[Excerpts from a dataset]
┌──

/-- Does R283 refuse the OPEN? -/
def State.serveBad (s : State) (c : Cmd) : Bool :=
  let scb := c.num 24 6
  let x := s.mem.newSess scb
  let n (o k : Nat) : Nat := s.mem.num (scb + o) k
  !inH scb 256 || decide (3 ≤ n 0 2) || !within x.bmax 1 256 || !(if x.ofmt = 0 then within x.topk 1 64 else decide (x.topk = 0))
    || decide (n 6 2 ≠ 0) || !within x.tokbud x.bmax 65536 || decide (1000000 < x.gather) || decide (x.seqtab % 256 ≠ 0)
    || !within x.nseq 1 4096 || decide (x.pgbase % 65536 ≠ 0) || decide (n 30 2 ≠ 0) || decide (x.pgsize % 65536 ≠ 0)
    || !within x.npg 1 (2 ^ 24) || !within x.pgtok 1 65536 || decide (n 44 4 ≠ 0) || decide (x.ptbase % 256 ≠ 0) || decide (n 54 2 ≠ 0)
    || decide (x.ptstride % 256 ≠ 0) || decide (n 60 4 ≠ 0) || decide (x.outbase % 256 ≠ 0) || decide (n 70 2 ≠ 0)
    || decide (x.ostride % 256 ≠ 0) || !within x.vocab 1 (2 ^ 24) || decide (x.btab % 256 ≠ 0) || decide (n 86 42 ≠ 0)
    || decide (x.ostride < outSize x.ofmt x.topk x.vocab)
    || decide (512 ≤ n 212 2) || decide (2 ≤ n 214 2) || decide (n 216 40 ≠ 0)
    || [x.seqtab, x.pgbase, x.ptbase, x.outbase, x.btab].any (fun a => decide (2 ^ 40 ≤ a))
    || (match s.image c.ctx with | none => true | some i => i.vbody.isNone)
    || (s.session c.ctx).isSome || s.trn.run.any fun r => decide (r.ctx = c.ctx)

/-- The SERVE_STEP with action `a` at the head of the client's queue at the serving loop; none waits out a compute-domain reset. -/
def State.serveCmd (s : State) (ctx : BitVec 6) (a : Nat) : Option Cmd :=
  if s.dev.cdreset then none
  else (s.unitHead ctx .serving).filter fun c => decide (c.opc = 3) && decide (c.num 16 1 = a)

/-- Open the session that a good SCB describes; refuse another (R283). -/
def State.tryOpen (s : State) (c : Cmd) : State :=
  if s.serveBad c then s.complete c.id 0x0020 0
  else
    let x := s.mem.newSess (c.num 24 6)
    s.withSnoops [] [(x.scb + 128, 128), (x.seqtab, 64 * x.nseq)] fun s =>
      let s1 := s.modMem fun m => m.clearRange x.seqtab (64 * x.nseq)
      ((s1.setSession c.ctx (some x)).writeScb x true).complete c.id 0 0
/-- SERVE_OPEN (R282 to R284, R311, R433): the SCB is judged as the host last wrote it; the sequence table is written FREE and the SCB's
device fields are written. -/
def execServeOpen (ctx : BitVec 6) (errs : List MemErr) (s : State) : Out :=
  match s.serveCmd ctx 0 with
  | none => .next s
  | some c =>
    let k := aGet Cmt.reset s.regs.cmt (blkNum .sch)
    if k.agen = 0 || k.state = .refused then .next (s.complete c.id 0x0026 0)
    else if inH (c.num 24 6) 256 then
      .next (s.withSnoops [(c.num 24 6, 256)] [] fun s => (s.tierErrs [(c.num 24 6, 256)] errs).tryOpen c)
    else .next (s.tryOpen c)

/-- The slot that a command names. -/
def Cmd.slot (c : Cmd) : Nat := c.num 18 2
/-- The command's result for its slot. -/
def State.slotDone (s : State) (c : Cmd) (status : Nat) : State :=
  s.complete c.id status (if c.num 16 1 = 4 then slotResult 0 c.slot else slotResult ((s.session c.ctx).elim 0 (·.bstep)) c.slot)

/-- SERVE_CLOSE (R283): closes at once, or at the end of the batch step that runs. Without a session it completes with NO_SESSION. -/
def execServeClose (ctx : BitVec 6) (s : State) : Out :=
  match s.serveCmd ctx 1 with
  | none => .next s
  | some c =>
    match s.session ctx with
    | none => .next (s.complete c.id 0x0021 0)
    | some x =>
      if x.batch.isSome then
        if x.closing.isSome then .next s
        else .next ((s.unqueue ctx c.id).setSession ctx (some { x with closing := some c.id }))
      else .next (s.withSnoops [] [(x.seqtab, 64 * x.nseq), (x.scb + 128, 128)] fun s => s.closeSession ctx x c.id)

/-! ## JOIN, CONT and LEAVE (R285, R288) -/

/-- SERVE_JOIN (R285 to R287). -/
def execServeJoin (ctx : BitVec 6) (s : State) : Out :=
  match s.serveCmd ctx 2 with
  | none => .next s
  | some c =>
    match s.session ctx with
    | none => .next (s.slotDone c 0x0021)
    | some x =>
      let maxtok := c.num 32 4
      let np := c.num 36 4
      let nres := x.pagesFor maxtok
      let e := x.seq c.slot
      if decide (x.nseq ≤ c.slot) || decide (x.ptstride < 4 * nres) || decide (maxtok ≤ np) || np = 0 then .next (s.slotDone c 0x0022)
      else if x.npg < nres then .next (s.slotDone c 0x0030)
      else if e.st ≠ .free && e.st ≠ .leaving then .next (s.slotDone c 0x0023)
      else
        let j : Join := ⟨c.id, c.slot, maxtok, np, c.num 40 6, 0⟩
        let x1 : Sess := ({ x with waiting := x.waiting ++ [j] } : Sess).wake s.dev.time
        let x2 := if e.st = .free then x1.setSeq c.slot { SeqEnt.free with st := .pending, maxtok := maxtok, nres := nres, pleft := np } else x1
        .next (s.withSnoops [] [(x.seqtab + 64 * c.slot, 64)] fun s => (s.unqueue ctx c.id).putSeq ctx x2 c.slot)

/-- SERVE_CONT (R285). -/
def execServeCont (ctx : BitVec 6) (s : State) : Out :=
  match s.serveCmd ctx 3 with
  | none => .next s
  | some c =>
    match s.session ctx with
    | none => .next (s.slotDone c 0x0021)
    | some x =>
      let e := x.seq c.slot
      if decide (x.nseq ≤ c.slot) || e.st = .free then .next (s.slotDone c 0x0022)
      else if e.st ≠ .active || e.tokv then .next (s.slotDone c 0x0023)
      else if e.pos = e.maxtok then .next (s.slotDone c 0x0024)
      else
        let e1 : SeqEnt := { e with tokv := true, token := BitVec.ofNat 32 (c.num 48 4), readyt := s.dev.time, cont := some c.id }
        let x1 := (x.setSeq c.slot e1).wake s.dev.time
        .next (s.withSnoops [] [(x.seqtab + 64 * c.slot, 64)] fun s => (s.unqueue ctx c.id).putSeq ctx x1 c.slot)

/-- SERVE_LEAVE (R285, R288, R289): at once when no batch step runs, else at its end. On a PENDING slot it cancels every join that waits for
the slot (DESIGN CHOICE where there are two, log entry 134). -/
def execServeLeave (ctx : BitVec 6) (s : State) : Out :=
  match s.serveCmd ctx 4 with
  | none => .next s
  | some c =>
    match s.session ctx with
    | none => .next (s.slotDone c 0x0021)
    | some x =>
      let e := x.seq c.slot
      if decide (x.nseq ≤ c.slot) || e.st = .free then .next (s.slotDone c 0x0022)
      else
        .next (s.withSnoops [] [(x.seqtab + 64 * c.slot, 64)] fun s =>
          if e.st = .pending then
            let s1 := (x.waiting.filter fun j => decide (j.slot = c.slot)).foldl
              (fun s j => s.complete j.cmd 0x0025 (slotResult x.bstep c.slot)) s
            let x1 : Sess := { x with waiting := x.waiting.filter fun j => decide (j.slot ≠ c.slot), leaves := x.leaves + 1 }
            (s1.putSeq ctx (x1.setSeq c.slot SeqEnt.free) c.slot).complete c.id 0 (slotResult 0 c.slot)
          else
            let x1 := x.setSeq c.slot { e with st := .leaving, leaves := e.leaves ++ [c.id] }
            let s1 := (s.unqueue ctx c.id).putSeq ctx x1 c.slot
            if x.batch.isSome then s1 else (s1.seqLeft ctx x1 c.slot).1)

/-! ## Batch steps (R290 to R294) -/

/-- The session of the client that runs. -/
def State.liveSession (s : State) : Option (BitVec 6 × Sess) :=
  let c := BitVec.ofNat 6 s.sch.client
  if s.running c then (s.session c).map fun x => (c, x) else none

/-- GATHER_WINDOW_EXPIRY (R290): GATHER_NS has passed since the first sequence became ready in this interval. -/
def execGatherWindowExpiry (s : State) : Out :=
  match s.liveSession with
  | none => .next s
  | some (c, x) =>
    if x.readyFrom.any fun t => decide (t + x.gather ≤ s.dev.time) then .next (s.setSession c (some { x with gathered := true })) else .next s

/-- Positions of the step that are taken before a join is considered (R287, R290). -/
def Sess.taken (x : Sess) : Nat :=
  let r := x.readySeqs
  min (r.filter fun kv => decide (kv.2.st = .active)).length (x.bmax - 1) + (r.filter fun kv => decide (kv.2.st = .prefill)).length
/-- May a join be admitted (R286, R287)? -/
def Sess.admits (x : Sess) (j : Join) : Bool :=
  decide ((x.seq j.slot).st = .pending) && decide (x.resv + x.pagesFor j.maxtok ≤ x.npg) && decide (x.taken < x.bmax)
/-- Admit a join: its reservation and its slot's move to PREFILL are one act (R286). -/
def Sess.admitOne (x : Sess) (j : Join) (now : Nat) : Sess :=
  let e : SeqEnt := { SeqEnt.free with
    st := .prefill, maxtok := j.maxtok, nres := x.pagesFor j.maxtok, readyt := now, pleft := j.nprompt, prompt := j.prompt
    nprompt := j.nprompt, adm := x.admitted, join := some j.cmd, defers := j.defers }
  { x.setSeq j.slot e with resv := x.resv + e.nres, joins := x.joins + 1, admitted := x.admitted + 1 }
/-- A deferral in the slot's entry, where the entry is the join's (R287). -/
def Sess.deferEnt (x : Sess) (slot : Nat) : Sess :=
  let e := x.seq slot
  if e.st = .pending then x.setSeq slot { e with defers := e.defers + 1 } else x
/-- Consider the waiting joins in order; the first that cannot be admitted and every join behind it are deferred (R287). -/
def Sess.admitAll (now : Nat) : List Join → Sess → Sess
  | [], x => { x with waiting := [] }
  | j :: js, x =>
    if x.admits j then Sess.admitAll now js (x.admitOne j now)
    else
      let l := j :: js
      let x1 := l.foldl (fun x k => x.deferEnt k.slot) x
      { x1 with waiting := l.map (fun k => { k with defers := k.defers + 1 }), defers := x.defers + l.length }

/-- Insert into a list sorted by a number. -/
def insertBy {α : Type} (f : α → Nat) (a : α) : List α → List α
  | [] => [a]
  | b :: l => if f a < f b then a :: b :: l else b :: insertBy f a l
def sortBy {α : Type} (f : α → Nat) (l : List α) : List α := l.foldl (fun acc a => insertBy f a acc) []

└──

■ To do:
Write out exactly the lines between the start of the entries and the line containing "(n 54 2 ≠ 0)", including that line and the first one.

■ Solution to this task:
/-- Does R283 refuse the OPEN? -/
def State.serveBad (s : State) (c : Cmd) : Bool :=
  let scb := c.num 24 6
  let x := s.mem.newSess scb
  let n (o k : Nat) : Nat := s.mem.num (scb + o) k
  !inH scb 256 || decide (3 ≤ n 0 2) || !within x.bmax 1 256 || !(if x.ofmt = 0 then within x.topk 1 64 else decide (x.topk = 0))
    || decide (n 6 2 ≠ 0) || !within x.tokbud x.bmax 65536 || decide (1000000 < x.gather) || decide (x.seqtab % 256 ≠ 0)
    || !within x.nseq 1 4096 || decide (x.pgbase % 65536 ≠ 0) || decide (n 30 2 ≠ 0) || decide (x.pgsize % 65536 ≠ 0)
    || !within x.npg 1 (2 ^ 24) || !within x.pgtok 1 65536 || decide (n 44 4 ≠ 0) || decide (x.ptbase % 256 ≠ 0) || decide (n 54 2 ≠ 0)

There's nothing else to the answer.